I have gained much insight with respect to understanding farmers concerns and viewpoints, and the field of nematology. Farmers often deal with plant parasitic nematodes, which unlike entomopathogenic nematodes, can cause crippling crop losses and the innoculum can persist for years on end; the word nematode alone can cause farmers a lot of anxiety. The negative connotation of nematodes that stems from plant parasitic nematodes like soybean cyst nematode has caused us to reassess how we go about evaluating entomopathogenic nematodes, which do not cause any harm to plants, for Asiatic garden beetle grub control in field crops. As a result, I have produced an attractive bulletin that briefly discusses what entomopathogenic nematodes are and how they rely on insects, in addition to information regarding how to isolate nematodes from the field, mass rear them and apply them with standard spray equipment. I also will be conducting a preliminary field trial to assess efficacy and persistence of nematode treatments from 2020 to 2021 to reinforce to the farmers that these nematodes are truly beneficial and can help them manage Asiatic garden beetle in the long term. The cumulative results from these trials will be presented to farmers in 2021 at the annual Asiatic garden beetle meeting I host for extension educators, university researchers, and local stakeholders in Ohio, Michigan and Indiana.

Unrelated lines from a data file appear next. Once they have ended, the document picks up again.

theorem histCommand_ev (s : State) (o : CmdOp) {a_ : State} (h_ : Evolves a_ s) : Evolves a_ (histCommand s o) := by
  unfold histCommand
  repeat' (first
  | with_reducible assumption
  | with_reducible refine Evolves.ite ?_ ?_
  | (extract_lets +onlyGivenNames x; first
     | (refine (fun (hx : Evolves a_ x) => ?_) ?_; (on_goal 2 => subst x); (on_goal 1 => clear_value x))
     | (refine (fun (hx : Evolves a_ x.2) => ?_) ?_; (on_goal 2 => subst x); (on_goal 1 => clear_value x))
     | (refine (fun (hx : Evolves a_ x.1) => ?_) ?_; (on_goal 2 => subst x); (on_goal 1 => clear_value x))
     | (refine (fun (hx : Evolves a_ x.2.2) => ?_) ?_; (on_goal 2 => subst x); (on_goal 1 => clear_value x))
     | subst x | clear_value x)
  | with_reducible first | apply histSample_ev | apply drawn_ev
  | split
  | (with_reducible refine Evolves.lit ?_ ?_; (on_goal 2 => rfl)))

theorem opEnd_ev (s : State) (o : CmdOp) (status detail : Nat) (result : List Byte) {a_ : State} (h_ : Evolves a_ s) : Evolves a_ (opEnd s o status detail result) := by
  unfold opEnd
  repeat' (first
  | with_reducible assumption
  | with_reducible refine Evolves.ite ?_ ?_
  | (extract_lets +onlyGivenNames x; first
     | (refine (fun (hx : Evolves a_ x) => ?_) ?_; (on_goal 2 => subst x); (on_goal 1 => clear_value x))
     | (refine (fun (hx : Evolves a_ x.2) => ?_) ?_; (on_goal 2 => subst x); (on_goal 1 => clear_value x))
     | (refine (fun (hx : Evolves a_ x.1) => ?_) ?_; (on_goal 2 => subst x); (on_goal 1 => clear_value x))
     | (refine (fun (hx : Evolves a_ x.2.2) => ?_) ?_; (on_goal 2 => subst x); (on_goal 1 => clear_value x))
     | subst x | clear_value x)
  | with_reducible first | apply histCommand_ev | apply wakeSrc_ev
  | split
  | (with_reducible refine Evolves.lit ?_ ?_; (on_goal 2 => rfl)))

theorem complFire_ev (s : State) (a : Nat) {a_ : State} (h_ : Evolves a_ s) : Evolves a_ (complFire s a) := by
  unfold complFire
  repeat' (first
  | with_reducible assumption
  | with_reducible refine Evolves.ite ?_ ?_
  | with_reducible first | apply msixSend_ev
  | split
  | (with_reducible refine Evolves.lit ?_ ?_; (on_goal 2 => rfl)))

theorem complWrite_ev (s : State) (a : Nat) {a_ : State} (h_ : Evolves a_ s) : Evolves a_ (complWrite s a) := by
  unfold complWrite
  repeat' (first
  | with_reducible assumption
  | with_reducible refine Evolves.ite ?_ ?_
  | (extract_lets +onlyGivenNames x; first
     | (refine (fun (hx : Evolves a_ x) => ?_) ?_; (on_goal 2 => subst x); (on_goal 1 => clear_value x))
     | subst x | clear_value x)
  | with_reducible first | apply emitAll_ev | apply rputBit_ev | apply rput_ev | apply complFire_ev
  | split
  | (with_reducible refine Evolves.lit ?_ ?_; (on_goal 2 => rfl)))

theorem complDatagram_ev (s : State) (a : Nat) (cs : List (Nat × Compl)) {a_ : State} (h_ : Evolves a_ s) : Evolves a_ (complDatagram s a cs) := by
  unfold complDatagram
  repeat' (first
  | with_reducible assumption
  | with_reducible first | apply nsSend_ev
  | split
  | (with_reducible refine Evolves.lit ?_ ?_; (on_goal 2 => rfl)))

theorem complDatagrams_ev (n : Nat) (s : State) (a : Nat) (cs : List (Nat × Compl)) {a_ : State} (h_ : Evolves a_ s) : Evolves a_ (complDatagrams n s a cs) := by
  induction n generalizing s a cs with
  | zero => rw [complDatagrams]; exact h_
  | succ _ ih =>
  rw [complDatagrams]
  repeat' (first
  | with_reducible assumption
  | with_reducible refine Evolves.ite ?_ ?_
  | (extract_lets +onlyGivenNames x; first
     | (refine (fun (hx : Evolves a_ x) => ?_) ?_; (on_goal 2 => subst x); (on_goal 1 => clear_value x))
     | subst x | clear_value x)
  | with_reducible apply ih
  | with_reducible first | apply complDatagram_ev
  | split
  | (with_reducible refine Evolves.lit ?_ ?_; (on_goal 2 => rfl)))

theorem complRelease_ev (s : State) (a n : Nat) {a_ : State} (h_ : Evolves a_ s) : Evolves a_ (complRelease s a n) := by
  unfold complRelease
  repeat' (first
  | with_reducible assumption
  | (extract_lets +onlyGivenNames x; first
     | (refine (fun (hx : Evolves a_ x) => ?_) ?_; (on_goal 2 => subst x); (on_goal 1 => clear_value x))
     | subst x | clear_value x)
  | with_reducible refine foldl_ev (fun _ _ hs => ?_) ?_ | with_reducible refine foldl_snd_ev (fun _ _ hs => ?_) ?_
  | with_reducible refine foldl_fst_ev (fun _ _ hs => ?_) ?_ | with_reducible refine foldl_snd2_ev (fun _ _ hs => ?_) ?_
  | with_reducible first | apply setNs_ev | apply complDatagrams_ev
  | split
  | (with_reducible refine Evolves.lit ?_ ?_; (on_goal 2 => rfl)))

theorem complGo_ev (s : State) (a : Nat) {a_ : State} (h_ : Evolves a_ s) : Evolves a_ (complGo s a) := by
  unfold complGo
  repeat' (first
  | with_reducible assumption
  | with_reducible refine Evolves.ite ?_ ?_
  | (extract_lets +onlyGivenNames x; first
     | (refine (fun (hx : Evolves a_ x) => ?_) ?_; (on_goal 2 => subst x); (on_goal 1 => clear_value x))
     | subst x | clear_value x)
  | with_reducible first | apply complWrite_ev | apply complRelease_ev
  | split
  | (with_reducible refine Evolves.lit ?_ ?_; (on_goal 2 => rfl)))

theorem modFire_ev (s : State) (a : Nat) {a_ : State} (h_ : Evolves a_ s) : Evolves a_ (modFire s a) := by
  unfold modFire
  repeat' (first
  | with_reducible assumption
  | with_reducible refine Evolves.ite ?_ ?_
  | with_reducible first | apply complFire_ev | apply complRelease_ev
  | split
  | (with_reducible refine Evolves.lit ?_ ?_; (on_goal 2 => rfl)))

theorem setAgSt_ev (s : State) (a v : Nat) {a_ : State} (h_ : Evolves a_ s) : Evolves a_ (setAgSt s a v) := by
  unfold setAgSt
  repeat' (first
  | with_reducible assumption
  | with_reducible refine Evolves.ite ?_ ?_
  | with_reducible first | apply rput_ev
  | split
  | (with_reducible refine Evolves.lit ?_ ?_; (on_goal 2 => rfl)))

theorem agentDown_ev (s : State) (a : Nat) {a_ : State} (h_ : Evolves a_ s) : Evolves a_ (agentDown s a) := by
  unfold agentDown
  repeat' (first
  | with_reducible assumption
  | with_reducible refine Evolves.ite ?_ ?_
  | (extract_lets +onlyGivenNames x; first
     | (refine (fun (hx : Evolves a_ x) => ?_) ?_; (on_goal 2 => subst x); (on_goal 1 => clear_value x))
     | (refine (fun (hx : Evolves a_ x.2) => ?_) ?_; (on_goal 2 => subst x); (on_goal 1 => clear_value x))
     | (refine (fun (hx : Evolves a_ x.1) => ?_) ?_; (on_goal 2 => subst x); (on_goal 1 => clear_value x))
     | (refine (fun (hx : Evolves a_ x.2.2) => ?_) ?_; (on_goal 2 => subst x); (on_goal 1 => clear_value x))
     | subst x | clear_value x)
  | with_reducible first | apply setAgSt_ev | apply rputBit_ev | apply setNs_ev | apply evAgentDown_ev
  | split
  | (with_reducible refine Evolves.lit ?_ ?_; (on_goal 2 => rfl)))

theorem agentAwake_ev (s : State) (a : Nat) {a_ : State} (h_ : Evolves a_ s) : Evolves a_ (agentAwake s a) := by
  unfold agentAwake
  repeat' (first
  | with_reducible assumption
  | with_reducible refine Evolves.ite ?_ ?_
  | (extract_lets +onlyGivenNames x; first
     | (refine (fun (hx : Evolves a_ x) => ?_) ?_; (on_goal 2 => subst x); (on_goal 1 => clear_value x))
     | subst x | clear_value x)
  | with_reducible first | apply rput_ev | apply evSettle_ev | apply setAgSt_ev | apply rsetBit_ev | apply rputBit_ev
  | split
  | (with_reducible refine Evolves.lit ?_ ?_; (on_goal 2 => rfl)))

theorem sleepHeld_ev (s : State) (a : Nat) {a_ : State} (h_ : Evolves a_ s) : Evolves a_ (sleepHeld s a) := by
  unfold sleepHeld
  repeat' (first
  | with_reducible assumption
  | with_reducible refine Evolves.ite ?_ ?_
  | with_reducible first | apply wakeSrc_ev
  | split
  | (with_reducible refine Evolves.lit ?_ ?_; (on_goal 2 => rfl)))

theorem agentSleep_ev (s : State) (a : Nat) {a_ : State} (h_ : Evolves a_ s) : Evolves a_ (agentSleep s a) := by
  unfold agentSleep
  repeat' (first
  | with_reducible assumption
  | with_reducible refine Evolves.ite ?_ ?_
  | (extract_lets +onlyGivenNames x; first
     | (refine (fun (hx : Evolves a_ x) => ?_) ?_; (on_goal 2 => subst x); (on_goal 1 => clear_value x))
     | (refine (fun (hx : Evolves a_ x.2) => ?_) ?_; (on_goal 2 => subst x); (on_goal 1 => clear_value x))
     | (refine (fun (hx : Evolves a_ x.1) => ?_) ?_; (on_goal 2 => subst x); (on_goal 1 => clear_value x))
     | (refine (fun (hx : Evolves a_ x.2.2) => ?_) ?_; (on_goal 2 => subst x); (on_goal 1 => clear_value x))
     | subst x | clear_value x)
  | with_reducible refine forEach_ev (fun _ _ hs => ?_) ?_ | with_reducible refine forN_ev (fun _ _ hs => ?_) ?_
  | with_reducible first | apply complWrite_ev | apply complFire_ev | apply rsetBit_ev | apply setAgSt_ev | apply evSettle_ev | apply sleepHeld_ev
  | split
  | (with_reducible refine Evolves.lit ?_ ?_; (on_goal 2 => rfl)))

theorem doorbell_ev (s : State) (a tail : Nat) {a_ : State} (h_ : Evolves a_ s) : Evolves a_ (doorbell s a tail) := by
  unfold doorbell
  repeat' (first
  | with_reducible assumption
  | with_reducible refine Evolves.ite ?_ ?_
  | (extract_lets +onlyGivenNames x; first
     | (refine (fun (hx : Evolves a_ x) => ?_) ?_; (on_goal 2 => subst x); (on_goal 1 => clear_value x))
     | subst x | clear_value x)
  | with_reducible first | apply rsetBit_ev | apply emitAll_ev | apply rput_ev
  | split
  | (with_reducible refine Evolves.lit ?_ ?_; (on_goal 2 => rfl)))

theorem fetchFailed_ev (s : State) (a : Nat) {a_ : State} (h_ : Evolves a_ s) : Evolves a_ (fetchFailed s a) := by
  unfold fetchFailed
  repeat' (first
  | with_reducible assumption
  | with_reducible refine Evolves.ite ?_ ?_
  | (extract_lets +onlyGivenNames x; first
     | (refine (fun (hx : Evolves a_ x) => ?_) ?_; (on_goal 2 => subst x); (on_goal 1 => clear_value x))
     | (refine (fun (hx : Evolves a_ x.2) => ?_) ?_; (on_goal 2 => subst x); (on_goal 1 => clear_value x))
     | (refine (fun (hx : Evolves a_ x.1) => ?_) ?_; (on_goal 2 => subst x); (on_goal 1 => clear_value x))
     | (refine (fun (hx : Evolves a_ x.2.2) => ?_) ?_; (on_goal 2 => subst x); (on_goal 1 => clear_value x))
     | subst x | clear_value x)
  | with_reducible first | apply rsetBit_ev | apply setAgSt_ev | apply evSettle_ev | apply msixSend_ev | apply rputBit_ev
  | split
  | (with_reducible refine Evolves.lit ?_ ?_; (on_goal 2 => rfl)))

theorem opAccept_ev (s : State) (a : Nat) (e : List Byte) {a_ : State} (h_ : Evolves a_ s) : Evolves a_ (opAccept s a e).2 := by
  unfold opAccept
  repeat' (first
  | with_reducible assumption
  | with_reducible refine Evolves.ite ?_ ?_
  | (extract_lets +onlyGivenNames x; first
     | (refine (fun (hx : Evolves a_ x) => ?_) ?_; (on_goal 2 => subst x); (on_goal 1 => clear_value x))
     | (refine (fun (hx : Evolves a_ x.2) => ?_) ?_; (on_goal 2 => subst x); (on_goal 1 => clear_value x))
     | (refine (fun (hx : Evolves a_ x.1) => ?_) ?_; (on_goal 2 => subst x); (on_goal 1 => clear_value x))
     | (refine (fun (hx : Evolves a_ x.2.2) => ?_) ?_; (on_goal 2 => subst x); (on_goal 1 => clear_value x))
     | subst x | clear_value x)
  | split
  | (with_reducible refine Evolves.lit ?_ ?_; (on_goal 2 => rfl)))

The field of nematology is slowly dying as new faculty hires are forced to be multidisciplinary. I was fortunate to be able to visit Dr. Fred Warner at Michigan State University who is a nematologist who focuses on identification. He provided plenty of advice on the various ways to sample for and identify entomopathogenic nematodes and he recommended resources that have helped me along the way. He also provided feedback on my plans for this grant from the perspective of a nematologist. I have also communicated results with Dr. Elson Shields at Cornell University who has successfully used these techniques for the long term establishment of entomopathogenic nematodes in the field, and subsequent control of the Alfalfa snout weevil. He has provided knowledge on rearing the nematodes and maintaining genetic diversity in the populations to avoid the negative effects that stem from populations reared under laboratory conditions. From these mentors I have obtained critical skills that will enable me to contribute to nematology research; I have successfully isolated nematodes from the field using bait stations (albeit with a few issues with wildlife) and soil cores, then reared them in the lab and evaluated them against Asiatic garden beetle grubs in the greenhouse. I have begun working on the identification of the nematodes isolated from this research and have been looking into molecular barcoding to confirm the preliminary identifications.